I strongly agree that there should be a better way to cite wikipedia articles and get authorship information. My concern is how wikipedia is perceived and used in academia. This in turn has implications for the quality of wikipedia. Suppose someone who is the main author of an article want to include a reference to the article in his list of publications submitted when applying for, say, tenure or grant money. The current way, http://en.wikipedia.org/wiki/Wikipedia:Citing_Wikipedia, is not good enough. There needs to be an easy way to get information on exactly what some particular author has written. I would suggest that a special link for this was available, perhaps on the history page. The url could have, for example, the following format http://en.wikipedia.org/w/index.php?title=Genetics&oldid=225193947&highlight=Jimbo_Wales, which should produce a standard view of the page Genetics but with were user Jimbo_Wales' contributions highlighted in, say, light yellow. This should work on a per character and not per line basis. Authorship should be preserved for moved text which seems to be possible if this is based on algorithms such as that of http://en.wikipedia.org/wiki/User:Cacycle/wikEdDiff I guess handling reverts of old deletions may be more tricky (preserving authorship of text which becomes reinserted by someone author than the original author). I suppose this would require changes in the Mediawiki software so that it keeps track of the authorship of every byte in the source of each article from every version to the next; I don't see that this should lead to a massive increase in computational load if implemented properly (perhaps some downtime would be needed when making the transition...).
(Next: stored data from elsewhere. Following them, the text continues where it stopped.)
-- ==== Sys2Proof/Certificates/Slice0/Obligations.lean ====
section
/-! DEFINITION. The statements for the provers, from the numbered rules of the manual. -/

open Sys2Proof Sys2Proof.Machine

/-! ### What each instruction does where nothing holds it back -/

/-- The integer operations give their exact value, fixed to the type (R131, R133 to R135): the quotient truncates toward zero, a
divisor of 0 gives −1 and the dividend, and IMULH gives the high half of the product.
The model's readings that it rests on are log entry 16. -/
def Obligations.IntegerArithmetic : Prop :=
  ∀ (k : Ctl) (m : IntMod) (a b c : Operand),
    GivesInt (.iadd k m a b c) m (fun _ x y _ => x + y) false a b c ∧
    GivesInt (.isub k m a b c) m (fun _ x y _ => x - y) false a b c ∧
    GivesInt (.imul k m a b c) m (fun _ x y _ => x * y) false a b c ∧
    GivesInt (.imulh k m a b c) m (fun n x y _ => (x * y) / (2 ^ n : Int)) false a b c ∧
    GivesInt (.imad k m a b c) m (fun _ x y z => x * y + z) true a b c ∧
    GivesInt (.idiv k m a b c) m (fun _ x y _ => if y = 0 then -1 else x.tdiv y) false a b c ∧
    GivesInt (.irem k m a b c) m (fun _ x y _ => if y = 0 then x else x.tmod y) false a b c ∧
    GivesInt (.imin k m a b c) m (fun _ x y _ => min x y) false a b c ∧
    GivesInt (.imax k m a b c) m (fun _ x y _ => max x y) false a b c ∧
    GivesInt (.iabs k m a b) m (fun _ x _ _ => if x < 0 then -x else x) false a b b ∧
    GivesInt (.ineg k m a b) m (fun _ x _ _ => -x) false a b b

/-- IADDC takes and gives its carry in a predicate or condition, ISAD adds absolute differences to an unsigned accumulator, IDOT4
and ASACC sum four bytes, ICMP gives a bit, ISEL copies one of two sources (R136 to R141).
The model's readings that it rests on are log entries 12, 16 and 74. -/
def Obligations.IntegerCarryAndSums : Prop :=
  ∀ (k : Ctl) (m : IntMod) (ty : LongTy) (w64 neg bs cs sat : Bool) (ix : BitVec 4) (cmp : ICmp) (a b c : Operand),
    BothDo (.iaddc k w64 ix a b c)
      (fun v =>
        let r := fun l => addCarry (longBits w64) (v.scalarSrc false w64 b l) (v.scalarSrc false w64 c l)
          (ix.toNat != 0 && v.w.pred ix.toNat l)
        { st := v.s, writes := v.wLong w64 a (fun l => (r l).1),
          preds := [(ix.toNat, v.active, Mask.of (fun l => v.active.has l && (r l).2))] })
      (fun h =>
        let r := addCarry (longBits w64) (h.r64 false b) (h.r64 false c) (ix.toNat != 0 && h.sc.cond ix.toNat)
        { st := h.s, s := sWrite a r.1, c := [(ix.toNat, r.2)] }) ∧
    Gives (.isad k m a b c)
      (fun v => v.wLong (m.ty.w == .b64) a (fun l =>
        let src := fun o e => if m.pk then v.elem m.ty.signed (widthBits m.ty.w) o l e
          else v.scalarSrc m.ty.signed (m.ty.w == .b64) o l
        sadAcc m (v.scalarSrc false (m.ty.w == .b64) a l) (sadSum m (src b) (src c))))
      (fun h => sWrite a (sadAcc m (h.r64 false a)
        (sadSum m (fun _ => h.r64 m.ty.signed b) (fun _ => h.r64 m.ty.signed c)))) ∧
    WarpGives (.idot4 k bs cs sat a b c) (fun v =>
      v.w32 a (fun l => dot4 bs cs sat (v.r32 true a l) (v.rPacked b l) (v.rPacked c l))) ∧
    WarpGives (.asacc k bs sat a b c) (fun v =>
      v.w32 a (fun l => signAcc bs sat (v.r32 true a l) (v.bytes4 bs b l) (v.bytes4 bs c l))) ∧
    GivesBits (.icmp k cmp ty a b c)
      (fun v => v.setBit a (fun l => intCompare cmp
        (bitsVal ty.signed (longBits ty.w64) (v.scalarSrc ty.signed ty.w64 b l))
        (bitsVal ty.signed (longBits ty.w64) (v.scalarSrc ty.signed ty.w64 c l))))
      (fun h => condWrite a (intCompare cmp (bitsVal ty.signed (longBits ty.w64) (h.r64 ty.signed b))
        (bitsVal ty.signed (longBits ty.w64) (h.r64 ty.signed c)))) ∧
    Gives (.isel k neg ix ty a b c)
      (fun v => v.wLong ty.w64 a (fun l => v.scalarSrc ty.signed ty.w64 (if v.w.pred ix.toNat l != neg then b else c) l))
      (fun h => sWrite a (h.r64 ty.signed (if h.sc.cond ix.toNat != neg then b else c)))

/-- AND, OR and XOR with a second operand that .NC inverts, BITFN by its table, shifts and rotations by C, fields, counts and
the reversal (R142 to R146).
The model's readings that it rests on are log entries 16 and 74. -/
def Obligations.LogicAndShifts : Prop :=
  ∀ (k : Ctl) (nc w64 : Bool) (tbl : BitVec 8) (ty : LongTy) (a b c : Operand),
    GivesLogic (.and k nc w64 a b c) w64 (fun x y _ => x &&& (if nc then ~~~y else y)) a b c ∧
    GivesLogic (.or k nc w64 a b c) w64 (fun x y _ => x ||| (if nc then ~~~y else y)) a b c ∧
    GivesLogic (.xor k nc w64 a b c) w64 (fun x y _ => x ^^^ (if nc then ~~~y else y)) a b c ∧
    GivesLogic (.bitfn k w64 tbl a b c) w64 (tableBits tbl) a b c ∧
    GivesLogic (.brev k w64 a b) w64 (fun x _ _ => reverseBits (longBits w64) x) a b b ∧
    GivesField (.shl k ty a b c) ty (fun x y _ => shiftLeft (longBits ty.w64) x y.toNat) a b c ∧
    GivesField (.shr k ty a b c) ty (fun x y _ => shiftRight ty.signed (longBits ty.w64) x y.toNat) a b c ∧
    GivesField (.rot k ty a b c) ty (fun x y _ => rotateLeft (longBits ty.w64) x y.toNat) a b c ∧
    GivesField (.bfx k ty a b c) ty (fun x y _ => extractField ty.signed (longBits ty.w64) x y) a b c ∧
    GivesField (.bfi k ty a b c) ty (fun x y z => insertField (longBits ty.w64) x z y) a b c ∧
    Gives (.popc k w64 a b) (fun v => v.w32 a (fun l => (bitCount (longBits w64) (v.logicSrc w64 b l)).setWidth 32))
      (fun h => sWrite a (bitCount (longBits w64) (h.r64 true b))) ∧
    Gives (.clz k w64 a b) (fun v => v.w32 a (fun l => (leadingZeros (longBits w64) (v.logicSrc w64 b l)).setWidth 32))
      (fun h => sWrite a (leadingZeros (longBits w64) (h.r64 true b))) ∧
    Gives (.ctz k w64 a b) (fun v => v.w32 a (fun l => (trailingZeros (longBits w64) (v.logicSrc w64 b l)).setWidth 32))
      (fun h => sWrite a (trailingZeros (longBits w64) (h.r64 true b)))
The above wikEdDiff page mentions "integration into Mediawiki"...
Roman Nosov did an interesting blamemap extension about what you point here last year. Guy Van den Broeck is working on a Visual Diff on this yeasr's SOC http://code.google.com/soc/2008/wikimedia/appinfo.html?csaid=9813DF0473619117
Very nice! A live demo is still up and running at http://91.186.7.138:9001/wiki/Freebsd?trackchanges=blamemap
Section "3. Page-level change tracking" of the Quality section of the Feature Map here: https://www.mediawiki.org/wiki/Feature_map#Quality:_Features_that_directly_support_quality_assurance.2C_assessment_and_labeling mention & link to WikiBlame, Daniel Kinzler's Contributors Script, PARC's WikiDashboard, and a few other tools that individuals can use to understand who contributed to a wiki article. Given the current options, what's the best way to move forward? Perhaps researchers who just want to cite an article's authors could use a user gadget that, for any article, generates a simple list of the authors' names and puts it on the revision history page. As for more complicated needs involving highlighting who-wrote-what, I'm not sure what the best option is.
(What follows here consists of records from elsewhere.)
theorem imad (k : Ctl) (m : IntMod) (a b c : Operand) : Statement (.imad k m a b c) := by
  refine of_fields _ _ rfl ?_
  have h1 : (cut 4 3 (0x04 : BitVec 7)).toNat = 0 := by decide
  have h2 : (cut 0 4 (0x04 : BitVec 7)).toNat = 4 := by decide
  simp (disch := omega) only [decodeFields, decRow0, enc, h1, h2, decInt, decLong, decLogic, decBcnt, decPmov, decMeet, decFloat, decFsign, decFexpo, decFstat, decFcvt, decIcvt, decAqld, decStfe, decCinv, decLatch, decNdone, decQctl, decMma, decMxmov, decMkey, decHbind, decHsend, decBar, decTret, decDetset, decClk, decCtxop, IntMod.fn, FloatMod.fn, MemMod.fn, offFn,
    cut_append_low, cut_append_high, cut_full, tap_append_low, tap_append_high, intMod, floatMod, memMod, code, fnNeed,
    abc, ab, ac, bc, aOnly, bOnly, cOnly, none3, abOff, abOff20, offset24, offset20]
  simp [Fields.ctl, offLo_kind, offHi_offLo, off20_kind, off20_value] <;> simp (decide := true) [cut, tap, MemWidth.ofCode]

theorem idiv (k : Ctl) (m : IntMod) (a b c : Operand) : Statement (.idiv k m a b c) := by
  refine of_fields _ _ rfl ?_
  have h1 : (cut 4 3 (0x05 : BitVec 7)).toNat = 0 := by decide
  have h2 : (cut 0 4 (0x05 : BitVec 7)).toNat = 5 := by decide
  simp (disch := omega) only [decodeFields, decRow0, enc, h1, h2, decInt, decLong, decLogic, decBcnt, decPmov, decMeet, decFloat, decFsign, decFexpo, decFstat, decFcvt, decIcvt, decAqld, decStfe, decCinv, decLatch, decNdone, decQctl, decMma, decMxmov, decMkey, decHbind, decHsend, decBar, decTret, decDetset, decClk, decCtxop, IntMod.fn, FloatMod.fn, MemMod.fn, offFn,
    cut_append_low, cut_append_high, cut_full, tap_append_low, tap_append_high, intMod, floatMod, memMod, code, fnNeed,
    abc, ab, ac, bc, aOnly, bOnly, cOnly, none3, abOff, abOff20, offset24, offset20]
  simp [Fields.ctl, offLo_kind, offHi_offLo, off20_kind, off20_value] <;> simp (decide := true) [cut, tap, MemWidth.ofCode]

theorem irem (k : Ctl) (m : IntMod) (a b c : Operand) : Statement (.irem k m a b c) := by
  refine of_fields _ _ rfl ?_
  have h1 : (cut 4 3 (0x06 : BitVec 7)).toNat = 0 := by decide
  have h2 : (cut 0 4 (0x06 : BitVec 7)).toNat = 6 := by decide
  simp (disch := omega) only [decodeFields, decRow0, enc, h1, h2, decInt, decLong, decLogic, decBcnt, decPmov, decMeet, decFloat, decFsign, decFexpo, decFstat, decFcvt, decIcvt, decAqld, decStfe, decCinv, decLatch, decNdone, decQctl, decMma, decMxmov, decMkey, decHbind, decHsend, decBar, decTret, decDetset, decClk, decCtxop, IntMod.fn, FloatMod.fn, MemMod.fn, offFn,
    cut_append_low, cut_append_high, cut_full, tap_append_low, tap_append_high, intMod, floatMod, memMod, code, fnNeed,
    abc, ab, ac, bc, aOnly, bOnly, cOnly, none3, abOff, abOff20, offset24, offset20]
  simp [Fields.ctl, offLo_kind, offHi_offLo, off20_kind, off20_value] <;> simp (decide := true) [cut, tap, MemWidth.ofCode]

theorem imin (k : Ctl) (m : IntMod) (a b c : Operand) : Statement (.imin k m a b c) := by
  refine of_fields _ _ rfl ?_
  have h1 : (cut 4 3 (0x07 : BitVec 7)).toNat = 0 := by decide
  have h2 : (cut 0 4 (0x07 : BitVec 7)).toNat = 7 := by decide
  simp (disch := omega) only [decodeFields, decRow0, enc, h1, h2, decInt, decLong, decLogic, decBcnt, decPmov, decMeet, decFloat, decFsign, decFexpo, decFstat, decFcvt, decIcvt, decAqld, decStfe, decCinv, decLatch, decNdone, decQctl, decMma, decMxmov, decMkey, decHbind, decHsend, decBar, decTret, decDetset, decClk, decCtxop, IntMod.fn, FloatMod.fn, MemMod.fn, offFn,
    cut_append_low, cut_append_high, cut_full, tap_append_low, tap_append_high, intMod, floatMod, memMod, code, fnNeed,
    abc, ab, ac, bc, aOnly, bOnly, cOnly, none3, abOff, abOff20, offset24, offset20]
  simp [Fields.ctl, offLo_kind, offHi_offLo, off20_kind, off20_value] <;> simp (decide := true) [cut, tap, MemWidth.ofCode]

theorem imax (k : Ctl) (m : IntMod) (a b c : Operand) : Statement (.imax k m a b c) := by
  refine of_fields _ _ rfl ?_
  have h1 : (cut 4 3 (0x08 : BitVec 7)).toNat = 0 := by decide
  have h2 : (cut 0 4 (0x08 : BitVec 7)).toNat = 8 := by decide
  simp (disch := omega) only [decodeFields, decRow0, enc, h1, h2, decInt, decLong, decLogic, decBcnt, decPmov, decMeet, decFloat, decFsign, decFexpo, decFstat, decFcvt, decIcvt, decAqld, decStfe, decCinv, decLatch, decNdone, decQctl, decMma, decMxmov, decMkey, decHbind, decHsend, decBar, decTret, decDetset, decClk, decCtxop, IntMod.fn, FloatMod.fn, MemMod.fn, offFn,
    cut_append_low, cut_append_high, cut_full, tap_append_low, tap_append_high, intMod, floatMod, memMod, code, fnNeed,
    abc, ab, ac, bc, aOnly, bOnly, cOnly, none3, abOff, abOff20, offset24, offset20]
  simp [Fields.ctl, offLo_kind, offHi_offLo, off20_kind, off20_value] <;> simp (decide := true) [cut, tap, MemWidth.ofCode]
*** Bug 23327 has been marked as a duplicate of this bug. ***
(In reply to comment #11) > As for more complicated needs involving > highlighting who-wrote-what, I'm not sure what the best option is. I've no idea what's the best option but WikiTrust did that and is seeking a new maintainer: http://lists.wikimedia.org/pipermail/wiki-research-l/2013-September/003068.html
(In reply to Rob Church from comment #7) > A straight count of all revisions in an article's history wouldn't be too > bad. > Grouping by username, etc. is where the fun comes in, however, since it's a > more > complicated and hence longer query; ultimately, performance is affected. Rob did this in https://www.mediawiki.org/wiki/Extension:Contributors around 2006; I'm adding Yaron, the current maintainer, to cc. Then we have action=credits in core. There are many ways to approach this bug, inside or outside core. The two main lines of work in core can be seen here: https://bugzilla.wikimedia.org/showdependencygraph.cgi?id=39533&showsummary=on&display=tree&rankdir=TB The most advanced features are unlikely to be implemented in core but it's useful to have a map of existing and possible work; I hope the graph above helps.